Research

The GRID Lab Research Program

Our research focuses on the study of judgment and decision making. An overview of the field can be found here.

Psychological Theory of Judgment and Choice.

Much psychological theory focuses on averages and central tendency. The variability of experiences in the world is vast, and the variability between people plays a substantial role in predicting and understanding judgments and choices. We have several research programs focused on developing theories that integrate concepts of variability into cognitive theories of information processing, perceptions of validity, and group level judgment accuracy.

Perceptions of global risks are shaped by our personal experiences, which potentially contain little information about the risk we face. Global-local incompatibility is a statistical framework showing when variability in local environments is statistically incompatible with variability in global environments. In establishing the theory, we demonstrate that global-local incompatibility is present for perceptions of climate change.

Global-local incompatibility can potentially be overcome by a large enough crowd of individuals. If a crowd facing a global risk contains individuals whose experience represents the full variability of the global risk, this crowd is more likely to be wise than any subgroup.

We found evidence for global-local incompatibility in:

Perceptions of the COVID-19 pandemic. Personal experiences with COVID-19 in the year 2020 varied greatly across the US. We analyzed public data on COVID-19 infection rates at the start of the pandemic and linked variability of infection rates across the US to variability in perceptions of the pandemic across survey participants.

Perceptions of Tornado Season. Personal experiences from thunderstorms can shape perceptions of when tornadoes are likely to happen. In the American Southest, thunderstorm season and tornado season are not the same seasons.

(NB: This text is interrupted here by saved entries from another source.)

theorem setLock_recordsKept (l : LockState) (s : State) : RecordsKept s (setLock l s) := by
  simp only [setLock]
  split
  · exact assertCond_recordsKept _ _
  · exact clearCond_recordsKept _ _

theorem openChamber_recordsKept (s : State) : RecordsKept s (openChamber s) :=
  (RecordsKept.of_unchanged (ps := [.pins, .drive, .channels]) (((writePins_unchanged s _).widen.andThen
    (shutBank_unchanged _)).andThen (dropAll_unchanged _))).trans (assertCond_recordsKept .access _)

theorem closeChamber_recordsKept (s : State) : RecordsKept s (closeChamber s) :=
  (RecordsKept.of_unchanged (ps := [.pins, .drive, .channels]) (((writePins_unchanged s _).widen.andThen
    (wakeAtRelease_unchanged _)).andThen (.foldl _ (fun t k => tryLift_unchanged k t) allChannels _))).trans
    (clearCond_recordsKept .access _)

theorem receiveFailure_recordsKept (s : State) : RecordsKept s (receiveFailure s) := by
  simp only [receiveFailure]
  split
  · exact assertCond_recordsKept _ _
  · rfl

theorem setManual_recordsKept (s : State) : RecordsKept s (setManual s) := by
  simp only [setManual]
  split
  · exact goSilent_recordsKept true _
  · rfl

theorem writeSetting_recordsKept {n : Nat} (v : Nat) (hn : n ≠ 14) (s : State) : RecordsKept s (writeSetting n v s) := by
  unfold writeSetting
  split
  case h_4 => exact .of_unchanged (setIdleTime_unchanged s v)
  case h_15 => exact absurd rfl hn
  case h_18 =>
    split
    · exact .of_unchanged (setAuto_unchanged s)
    · exact setManual_recordsKept s
  case h_19 => exact .of_unchanged (setHoldTime_unchanged s v)
  all_goals rfl

theorem move_recordsBounded (h : Move k ps s t) (hs : RecordsBounded s) : RecordsBounded t := by
  by_cases hd : Part.trace ∈ ps
  case neg => exact hs.of_kept (.of_unchanged h.unchanged hd)
  cases h with
  | releaseTrace => exact Nat.zero_le _
  | remove o e => exact removeEntry_recordsBounded o e hs
  | launch e => exact launchEntry_recordsBounded e hs
  | exchange x e => exact removeEntry_recordsBounded .purged x hs
  | openChamber => exact hs.of_kept (openChamber_recordsKept s)
  | closeChamber => exact hs.of_kept (closeChamber_recordsKept s)
  | chargerFails => exact hs.of_kept (assertCond_recordsKept .driveFault (setChargerFault true s))
  | chargerWorks => exact hs.of_kept (clearCond_recordsKept .driveFault (setChargerFault false s))
  | coilHeats => exact hs.of_kept (assertCond_recordsKept .coilHot (setCoilHot true s))
  | coilCools => exact hs.of_kept (clearCond_recordsKept .coilHot (setCoilHot false s))
  | setMask m => exact hs.of_kept (setMask_recordsKept m s)
  | setLock l => exact hs.of_kept (setLock_recordsKept l s)
  | startTimeStep => exact RecordsBounded.of_kept hs (assertCond_recordsKept .timeStep _)
  | endTimeStep => exact RecordsBounded.of_kept hs (clearCond_recordsKept .timeStep _)
  | receiveFailure => exact hs.of_kept (receiveFailure_recordsKept s)
  | clearErrors => exact hs.of_kept (clearCond_recordsKept .checkErrors (forgetErrors s))
  | beginFault => exact RecordsBounded.of_kept hs (assertCond_recordsKept .lineFault _)
  | endFault => exact RecordsBounded.of_kept hs (clearCond_recordsKept .lineFault _)
  | heardClash => exact RecordsBounded.of_kept hs (assertCond_recordsKept .stationClash _)
  | endClash => exact RecordsBounded.of_kept hs (clearCond_recordsKept .stationClash _)
  | writeSetting n v _ hn => exact hs.of_kept (writeSetting_recordsKept _ hn s)
  | powerOn straps pins =>
    exact RecordsBounded.of_kept (s := powerOnBlocks straps pins s.service.memory s) (Nat.zero_le _)
      (sampleConds_recordsKept _)
  | restart => exact RecordsBounded.of_kept (s := restartBlocks s) hs (sampleConds_recordsKept _)
  | _ => exact absurd hd (by decide)

/-! ### The transmit queue -/

/-- The line holds the same frames, under the same station number. -/
def SameTx (s t : State) : Prop :=
  t.straps = s.straps ∧ t.line.queue = s.line.queue ∧ t.line.sending = s.line.sending ∧
    t.line.setAside = s.line.setAside

theorem SameTx.of_unchanged (h : Unchanged ps s t) (hline : Part.line ∉ ps := by decide)
    (hstraps : Part.straps ∉ ps := by decide) : SameTx s t := by
  have hl : t.line = s.line := h .line hline
  exact ⟨h .straps hstraps, by rw [hl], by rw [hl], by rw [hl]⟩

theorem SameTx.trans {u : State} (h1 : SameTx s t) (h2 : SameTx t u) : SameTx s u := by
  obtain ⟨hs1, hq1, hx1, ha1⟩ := h1
  obtain ⟨hs2, hq2, hx2, ha2⟩ := h2
  exact ⟨hs2.trans hs1, hq2.trans hq1, hx2.trans hx1, ha2.trans ha1⟩

/-- What the transmit queue keeps (R91, R92, R133): its capacity, its order, one PRESENCE at most. -/
def TxSound (s : State) : Prop := txCount s ≤ 8 ∧ TxQueueSound s

theorem TxSound.of_same (h : TxSound s) (hsame : SameTx s t) : TxSound t := by
  obtain ⟨hstraps, hqueue, hsending, haside⟩ := hsame
  have hident : ∀ f, txIdent t f = txIdent s f := txIdent_congr hstraps
  unfold TxSound txCount TxQueueSound sendingPresence
  simp only [hqueue, hsending, haside, hident]
  exact h

/-- No frame is in transmission any longer, and none stands aside. -/
theorem TxSound.of_quiet (h : TxSound s) (hstraps : t.straps = s.straps) (hqueue : t.line.queue = s.line.queue)
    (hsending : t.line.sending = none) (haside : t.line.setAside = none) : TxSound t := by
  obtain ⟨hcount, hordered, hone, -, -⟩ := h
  have hident : ∀ f, txIdent t f = txIdent s f := txIdent_congr hstraps
  unfold txCount at hcount
  unfold TxSound txCount TxQueueSound sendingPresence
  simp only [hqueue, hsending, haside, hident]
  exact ⟨by omega, hordered, hone, nofun, nofun⟩

theorem OrdersPacked.of_same (h : OrdersPacked s) (hsame : SameTx s t) : OrdersPacked t := by
  obtain ⟨-, hqueue, hsending, -⟩ := hsame
  unfold OrdersPacked
  rw [hqueue, hsending]
  exact h

/-- The frame joins a queue that has room, with no PRESENCE when it is one itself. -/
theorem joined_txSound {x : TxFrame} {q : List TxFrame} (h : TxSound s) (hjoins : JoinsQueue s x q)
    (hpresence : x.frame.isPresence = true → sendingPresence s = false ∧ presences s.line.queue = 0)
    (hstraps : t.straps = s.straps) (hline : t.line = { s.line with queue := insertTx s x q }) : TxSound t := by
  obtain ⟨hcount, hordered, hone, hsent, haside⟩ := h
  have hsub := joinsQueue_sublist hjoins
  have hident : ∀ f, txIdent t f = txIdent s f := txIdent_congr hstraps
  have hsend : sendingPresence t = sendingPresence s := by rw [sendingPresence, sendingPresence, hline]
  have hnew : presences t.line.queue = presences q + if x.frame.isPresence then 1 else 0 := by
    rw [hline, ← presences_cons]
    exact presences_perm (insertTx_perm s x q)
  have hold : presences q ≤ presences s.line.queue := presences_sublist hsub
  refine ⟨?_, ?_, ?_, fun hp => ?_, fun ha => ?_⟩
  · have hlength : (insertTx s x q).length = q.length + 1 := (insertTx_perm s x q).length_eq
    unfold txCount at *
    rw [hline]
    simp only [hlength]
    rcases hjoins with ⟨hroom, rfl⟩ | ⟨hne, rfl, -⟩
    · unfold txCount at hroom
      omega
    · have := List.length_pos_iff.mpr hne
      rw [List.length_dropLast]
      omega
  · simp only [hident, hline]
    exact insertTx_ordered (hordered.sublist hsub)
  · change presences t.line.queue ≤ 1
    change presences s.line.queue ≤ 1 at hone
    split at hnew
    next hp => have := (hpresence hp).2; omega
    · omega
  · change presences t.line.queue = 0
    rw [hsend] at hp
    have hnone : presences s.line.queue = 0 := hsent hp
    split at hnew
    next hx => rw [(hpresence hx).1] at hp; cases hp
    · omega
  · rw [hsend]
    refine haside ?_
    rw [hline] at ha
    exact ha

We found that survey respondents in the Southeast indicated their tornado season was similar to their thunderstorm season, as thunderstorms are more readily experienced compared to the atmospheric conditions for tornadoes.

The accuracy of judgments can be understood by taking a measure of accuracy and decomposing it into its contributing component parts.

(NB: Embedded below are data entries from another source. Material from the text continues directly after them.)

-- ==== Sys2Proof/Proofs/SilenceKept.lean ====
section
/-! Every move keeps silence state, reduction and mark together with the enabled active conditions (R170 to R178). -/

namespace Sys2Proof.Machine

-- One proof after another: many at once would ask for more threads than the memory limit allows.
set_option Elab.async false

section
variable {k : Kind} {ps : List Part} {s t : State}

/-- The silence states in which no condition is enabled and active: VOICED, HOLDING, and a resumable SILENT (R174). -/
def Restful (x : Silence) : Prop :=
  match x.state with
  | .voiced => True
  | .fading => False
  | .silent => x.resumable = true
  | .holding => True

/-- Silence state, reduction and mark go together, the conditions aside; FADING may have lost its last entry. -/
def SilenceBase (s : State) : Prop :=
  hasCondition s.silence.mask .stationClash = true ∧ hasCondition s.silence.mask .access = true ∧
  match s.silence.state with
  | .voiced => s.silence.level = 0 ∧ s.silence.resumable = false
  | .fading => (1 ≤ s.silence.level ∧ s.silence.level ≤ 14) ∧ s.silence.resumable = false
  | .silent => s.silence.level = 15 ∧ (s.silence.resumable = true → s.settings.resume = .manual)
  | .holding => s.silence.level = 15 ∧ s.silence.resumable = false ∧ s.settings.resume = .auto

/-- FADING has an entry to fade (R173). -/
def FadesOn (s : State) : Prop := s.silence.state = .fading → s.queue ≠ []

/-- Exactly a restful state has no enabled active condition. -/
def ActiveMatches (s : State) : Prop := enabledActive s.silence = 0 ↔ Restful s.silence

theorem silenceSound_iff : SilenceSound s ↔ SilenceBase s ∧ FadesOn s ∧ ActiveMatches s := by
  unfold SilenceSound SilenceBase FadesOn ActiveMatches Restful
  cases s.silence.state
  case silent => cases s.silence.resumable <;> simp <;> tauto
  all_goals (simp; tauto)

theorem activeMatches_of_restful (h : Restful s.silence) (hactive : enabledActive s.silence = 0) : ActiveMatches s :=
  ⟨fun _ => h, fun _ => hactive⟩

theorem activeMatches_of_not_restful (h : ¬Restful s.silence) (hactive : enabledActive s.silence ≠ 0) :
    ActiveMatches s := ⟨fun h0 => absurd h0 hactive, fun hr => absurd hr h⟩

theorem CondsKept.active (h : CondsKept s t) : enabledActive t.silence = enabledActive s.silence := by
  rw [enabledActive, enabledActive, h.1, h.2]

/-! ### The moves of the silence state -/

theorem SilenceBase.mask (h : SilenceBase s) : hasCondition s.silence.mask .stationClash = true ∧
    hasCondition s.silence.mask .access = true := ⟨h.1, h.2.1⟩

theorem goSilent_base (mark : Bool) (h : SilenceBase s) (hmark : mark = true → s.settings.resume = .manual) :
    SilenceBase (goSilent mark s) ∧ FadesOn (goSilent mark s) := by
  unfold SilenceBase FadesOn
  rw [goSilent_silence, goSilent_unchanged mark s .settings (by decide)]
  exact ⟨⟨h.1, h.2.1, rfl, hmark⟩, nofun⟩

theorem goSilent_restful (mark : Bool) (s : State) : Restful (goSilent mark s).silence ↔ mark = true := by
  rw [goSilent_silence]
  rfl

theorem goVoiced_base (h : SilenceBase s) : SilenceBase (goVoiced s) ∧ FadesOn (goVoiced s) :=
  ⟨⟨h.1, h.2.1, rfl, rfl⟩, nofun⟩

theorem goHolding_base (h : SilenceBase s) (hauto : s.settings.resume = .auto) :
    SilenceBase (goHolding s) ∧ FadesOn (goHolding s) ∧ Restful (goHolding s).silence := by
  unfold goHolding
  split
  · obtain ⟨hbase, hfade⟩ := goVoiced_base h
    exact ⟨hbase, hfade, trivial⟩
  · exact ⟨⟨h.1, h.2.1, rfl, rfl, hauto⟩, nofun, trivial⟩

theorem fadeOut_base (h : SilenceBase s) : SilenceBase (fadeOut s) ∧ FadesOn (fadeOut s) := by
  unfold fadeOut
  split
  · exact goSilent_base false h nofun
  next hnot => exact ⟨h, fun hfading hqueue => hnot ⟨hfading, hqueue⟩⟩

theorem fadeOut_restful (s : State) : Restful (fadeOut s).silence ↔ Restful s.silence := by
  unfold fadeOut
  split
  next h =>
    rw [goSilent_restful, Restful, h.1]
    simp
  · rfl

For a collection of expert judgments, the correlations between experts are likely to be due to the information available in the environment. Under these circumstances, differences between experts in how they use information plays a much smaller role in determining their final judgment. As correlations increase, less is gained from aggregating additional expert judgments.

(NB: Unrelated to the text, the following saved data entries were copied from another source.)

/-- An inserted entry stands at its place, held or not, or has left by its launch event at once (R48, R50). -/
theorem insertStrike_admits {e : Entry} {u : State} (hadmission : u.admission = s.admission)
    (hq : QueueFrom s.queue u.queue) (hstay : OwnersStay e.owner s.queue u.queue)
    (hfresh : ∀ x ∈ u.queue, x.admission ≠ u.admission) : Admits e.owner s (insertStrike e u) := by
  have hnew : numbered e u ∉ u.queue := fun hmem => hfresh _ hmem rfl
  refine ⟨u.queue, hq, hstay, ?_⟩
  rw [insertStrike_eq]
  split
  · refine .inl ⟨?_, .inr ?_⟩
    · rw [launchEntry_queue, inserted_queue, erase_insertEntry hnew]
    · rw [launchEntry_unchanged _ _ .admission (by decide), inserted_admission, hadmission]
  split
  · refine .inr ⟨numbered e u, fun x => if x = numbered e u then { x with held := true } else x, rfl, hadmission, ?_,
      fun x => ?_, ?_⟩
    · rw [holdEntry_admission, inserted_admission, hadmission]
    · dsimp only
      split <;> exact ⟨rfl, rfl, rfl, rfl, rfl⟩
    · rw [holdEntry_queue, inserted_queue]
  · exact .inr ⟨numbered e u, id, rfl, hadmission, (inserted_admission e u).trans (by rw [hadmission]), fun x => .refl x,
      by rw [inserted_queue, List.map_id]⟩

theorem evictable_fading {x : Entry} (h : evictable s = some x) :
    ∃ f, s.floor.fading = some f ∧ x.owner = .perf f.perf := by
  have hx := (List.mem_filter.mp (List.mem_of_getLast? h)).2
  unfold fadingOf at hx
  split at hx
  next f hf =>
    split at hx
    next howned => exact ⟨f, hf, ownedBy_iff.mp howned⟩
    · cases hx
  · cases hx

/-- An order of the holder evicts an entry of the fading performance at most, so no strike of its own (R47, R103). -/
theorem admitRequest_admits {c : Fin 8} {owner : Owner} {priority impact velocity : Nat} {duration : Option Nat}
    {st : Standing} {now : Nat} (hfresh : ∀ x ∈ s.queue, x.admission ≠ s.admission)
    (hfading : st = .holder → ∀ f, s.floor.fading = some f → Owner.perf f.perf ≠ owner) :
    Admits owner s (admitRequest c owner priority impact velocity duration st now s).1 := by
  unfold admitRequest
  split
  · exact .of_same rfl rfl
  split
  · exact .of_same rfl rfl
  next u hroom =>
    have howner (n : Nat) : (newEntry s c owner priority impact velocity n duration).owner = owner := rfl
    obtain ⟨-, rfl⟩ | ⟨-, hst, x, hx, rfl⟩ := makeRoom_cases hroom
    · exact insertStrike_admits (e := newEntry u c owner priority impact velocity _ duration) rfl (.of_eq rfl)
        (.refl _ _) hfresh
    · obtain ⟨f, hf, hxowner⟩ := evictable_fading hx
      refine insertStrike_admits (e := newEntry s c owner priority impact velocity _ duration)
        (removeEntry_unchanged _ _ _ .admission (by decide)) ?_ ?_ fun y hy => ?_
      · rw [removeEntry_queue]
        exact .of_sublist List.erase_sublist
      · intro e he ho
        refine ⟨e, ?_, .refl e⟩
        rw [removeEntry_queue]
        refine (List.mem_erase_of_ne ?_).mpr he
        rintro rfl
        exact hfading hst f hf (hxowner.symm.trans ho)
      · rw [removeEntry_queue] at hy
        rw [removeEntry_unchanged _ _ _ .admission (by decide)]
        exact hfresh y (List.mem_of_mem_erase hy)

theorem insertStrike_floorKept (e : Entry) (s : State) : FloorKept s.floor (insertStrike e s).floor := by
  have hu : (inserted e s).floor = s.floor := inserted_unchanged e s .floor (by decide)
  rw [insertStrike_eq]
  split
  · exact (FloorKept.of_eq hu).trans (launchEntry_kept _ _)
  split
  · exact .of_eq (by rw [holdEntry_floor, hu])
  · exact .of_eq hu

theorem admitRequest_floorKept (c : Fin 8) (owner : Owner) (priority impact velocity : Nat) (duration : Option Nat)
    (st : Standing) (now : Nat) (s : State) :
    FloorKept s.floor (admitRequest c owner priority impact velocity duration st now s).1.floor := by
  unfold admitRequest
  split
  · exact .refl _
  split
  · exact .refl _
  next u hroom =>
    obtain ⟨-, rfl⟩ | ⟨-, -, x, -, rfl⟩ := makeRoom_cases hroom
    · exact insertStrike_floorKept _ _
    · exact (removeEntry_kept .purged x s).trans (insertStrike_floorKept _ _)

/-! ### A frame's admissions -/

/-- The queued entries are among the last admitted, with room for n more before the numbers wrap. -/
def NumberedBefore (n : Nat) (s : State) : Prop :=
  ∀ e ∈ s.queue, 1 ≤ (s.admission - e.admission).toNat ∧ (s.admission - e.admission).toNat + n ≤ 2147483648

theorem NumberedBefore.fresh {n : Nat} (h : NumberedBefore n s) : ∀ x ∈ s.queue, x.admission ≠ s.admission := by
  intro x hx heq
  have hpos := (h x hx).1
  rw [heq] at hpos
  simp at hpos

theorem succ_sub_toNat {a b : BitVec 32} (h : (a - b).toNat < 4294967295) : (a + 1 - b).toNat = (a - b).toNat + 1 := by
  bv_omega

theorem one_of_succ_sub (a : BitVec 32) : (a + 1 - a).toNat = 1 := by
  rw [add_sub_cancel_left]
  rfl

theorem Admits.numbered {o : Owner} {n : Nat} (h : Admits o s t) (hn : n < 2147483648) (hs : NumberedBefore (n + 1) s) :
    NumberedBefore n t := by
  have hstep : ∀ e : Entry, (∃ x ∈ s.queue, SameStrike x e) → ∀ m : BitVec 32, m = s.admission ∨ m = s.admission + 1 →
      1 ≤ (m - e.admission).toNat ∧ (m - e.admission).toNat + n ≤ 2147483648 := by
    rintro e ⟨x, hx, -, -, -, -, hadm⟩ m hm
    obtain ⟨hpos, hroom⟩ := hs x hx
    rw [hadm]
    rcases hm with rfl | rfl
    · omega
    · rw [succ_sub_toNat (by omega)]
      omega
  obtain ⟨q, hq, -, ⟨hqueue, hadm⟩ | ⟨e, f, -, he, hadm, hf, hqueue⟩⟩ := h
  · intro y hy
    rw [hqueue] at hy
    exact hstep y (hq.mem hy) _ hadm
  · intro y hy
    rw [hqueue] at hy
    obtain ⟨z, hz, rfl⟩ := List.mem_map.mp hy
    obtain ⟨-, -, -, -, hfa⟩ := hf z
    rw [hadm, hfa]
    obtain rfl | hz := mem_insertEntry.mp hz
    · rw [he, one_of_succ_sub]
      omega
    · exact hstep z (hq.mem hz) _ (.inr rfl)

/-- An admission keeps the queue in order, within the window that the queue before and after it lies in. -/
theorem Admits.ordered {o : Owner} {base : Nat} (h : Admits o s t) (hs : s.queue.Pairwise StandsBefore)
    (hnumber : NumberedBefore 1 s) (hbefore : InWindow base s.queue) (hafter : InWindow base t.queue) :
    t.queue.Pairwise StandsBefore := by
  obtain ⟨q, hq, -, ⟨hqueue, -⟩ | ⟨e, f, -, he, -, hf, hqueue⟩⟩ := h
  · rw [hqueue]
    exact hq.ordered hs
  · have hinserted : (insertEntry e q).Pairwise StandsBefore := by
      refine insertEntry_ordered (base := base) (hq.ordered hs) (fun z hz => ?_) fun x hx => ?_
      · obtain rfl | hz := List.mem_cons.mp hz
        · have hmem : f z ∈ t.queue := hqueue ▸ List.mem_map_of_mem (mem_insertEntry.mpr (.inl rfl))
          obtain ⟨-, -, hlaunch, -⟩ := hf z
          rw [← hlaunch]
          exact hafter _ hmem
        · exact hbefore.of_queueFrom hq z hz
      · obtain ⟨y, hy, -, -, -, -, hadm⟩ := hq.mem hx
        have := hnumber y hy
        rw [he, hadm]
        omega
    rw [hqueue]
    exact (QueueFrom.of_map hf).ordered hinserted

/-- The admissions of one owner, one after another. -/
inductive Admissions (o : Owner) : Nat → State → State → Prop
  | nil (s : State) : Admissions o 0 s s
  | cons {n : Nat} {s t u : State} (h : Admits o s t) (rest : Admissions o n t u) : Admissions o (n + 1) s u

theorem Admissions.stay {o : Owner} {n : Nat} (h : Admissions o n s t) : OwnersStay o s.queue t.queue := by
  induction h with
  | nil => exact .refl _ _
  | cons h _ ih => exact h.stay.trans ih

theorem Admits.window {o : Owner} {base : Nat} (h : Admits o s t) (hstay : OwnersStay o t.queue u.queue)
    (hbefore : InWindow base s.queue) (hafter : InWindow base u.queue) : InWindow base t.queue := by
  intro y hy
  by_cases hown : y.owner = o
  · obtain ⟨x, hx, -, -, hlaunch, -⟩ := hstay y hy hown
    rw [← hlaunch]
    exact hafter x hx
  obtain ⟨q, hq, -, ⟨hqueue, -⟩ | ⟨e, f, he, -, -, hf, hqueue⟩⟩ := h
  · rw [hqueue] at hy
    exact hbefore.of_queueFrom hq y hy
  · rw [hqueue] at hy
    obtain ⟨z, hz, rfl⟩ := List.mem_map.mp hy
    obtain ⟨-, howner, hlaunch, -⟩ := hf z
    obtain rfl | hz := mem_insertEntry.mp hz
    · exact absurd (howner.trans he) hown
    · rw [hlaunch]
      exact hbefore.of_queueFrom hq z hz

/-- What the owner's admissions insert and leave queued stays to the end, so the window of the last queue holds it. -/
theorem Admissions.ordered {o : Owner} {n base : Nat} (h : Admissions o n s t) (hs : s.queue.Pairwise StandsBefore)
    (hn : n < 2147483648) (hnumber : NumberedBefore n s) (hbefore : InWindow base s.queue)
    (hafter : InWindow base t.queue) : t.queue.Pairwise StandsBefore := by
  induction h with
  | nil => exact hs
  | cons h rest ih =>
    have hmiddle := h.window rest.stay hbefore hafter
    have hone : NumberedBefore 1 _ := fun e he => by
      have := hnumber e he
      omega
    exact ih (h.ordered hs hone hbefore hmiddle) (by omega) (h.numbered (by omega) hnumber) hmiddle hafter

/-! ### Orders and TEST requests -/

theorem takeOrder_admits (p : PerfId) (base now : Nat) (o : OrderItem) (hfloor : FloorSound s)
    (hfresh : ∀ x ∈ s.queue, x.admission ≠ s.admission) : Admits (.perf p) s (takeOrder p base now o s) := by
  unfold takeOrder
  split
  · exact .of_same rfl rfl
  split
  · exact .of_same rfl rfl
  split
  · exact .of_same rfl rfl
  dsimp only
  split
  · exact .of_same rfl rfl
  next st priority hst =>
    split
    · exact .of_same rfl rfl
    refine admitRequest_admits hfresh fun hholder f hf hsame => ?_
    obtain ⟨x, hx, hperf⟩ := (floorStanding_belongs hst).2 hholder
    obtain ⟨-, hne⟩ := hfloor x f hx hf
    exact hne (Owner.perf.inj (hsame.trans hperf))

Decision makers learn how to predict something from observations in the environment. If the environment is noisy, judgments across a group of people can be based on different mappings learned from their own idiosyncratic experiences, increasing judgment error within the group.

This line of research is currently under development. We propose a new theory of judgment based on fusing operationally efficient algorithms from computer science with psychological theories of judgment to form a new theory of judgment that can dynamically react to changes in the environment.

The Role of Scientific Evidence in Judgment and Choice

The fringe of scientific knowledge is highly uncertain. Despite this uncertainty, the public still needs to make decisions based on the best evidence we have. Uncertain scientific evidence is the most difficult to communicate to the public. We have several research programs that focus on understanding and improving this process.

Scientific uncertainty is often assessed and captured using concepts from statistics, which are difficult to communicate clearly to the public without being overly technical. Verbal expressions of probability (e.g., likely) are commonly used as a way to express probability when an exact probability is not known. We have empirically tested the effectiveness of verbal probability and found that verbal probabilities do little to improve communication of uncertainty, and they may lead to an “illusion of communication.”

Methodology for Studying Judgment and Choice

The study of judgment and choice faces unique challenges that require special attention to perform robust and generalizable modeling, data analysis, and statistical inference. We have several research programs that focus on developing, demonstrating, and testing robust methodology for the study of judgment and choice.

A composition is a set of numbers that are contrained to sum to a constant value (such as probability or proportions). There are many types of variables that are measured in the psychological sciences that have this property. For example, judgments of the chances of a tornado in different seasons of the year should sum to 100% across the seasons. A composition contains dependencies between the measured variables that can be analyzed using compositional data analysis.

We are developing methods for allowing participants to provide sets of answers on a survey. This can enable researchers to quickly and effectively understand uncertainty and ambiguity inherent in survey questions.

The data collected using interval-valued survey responses can be analyzed using a compositional data analysis framework.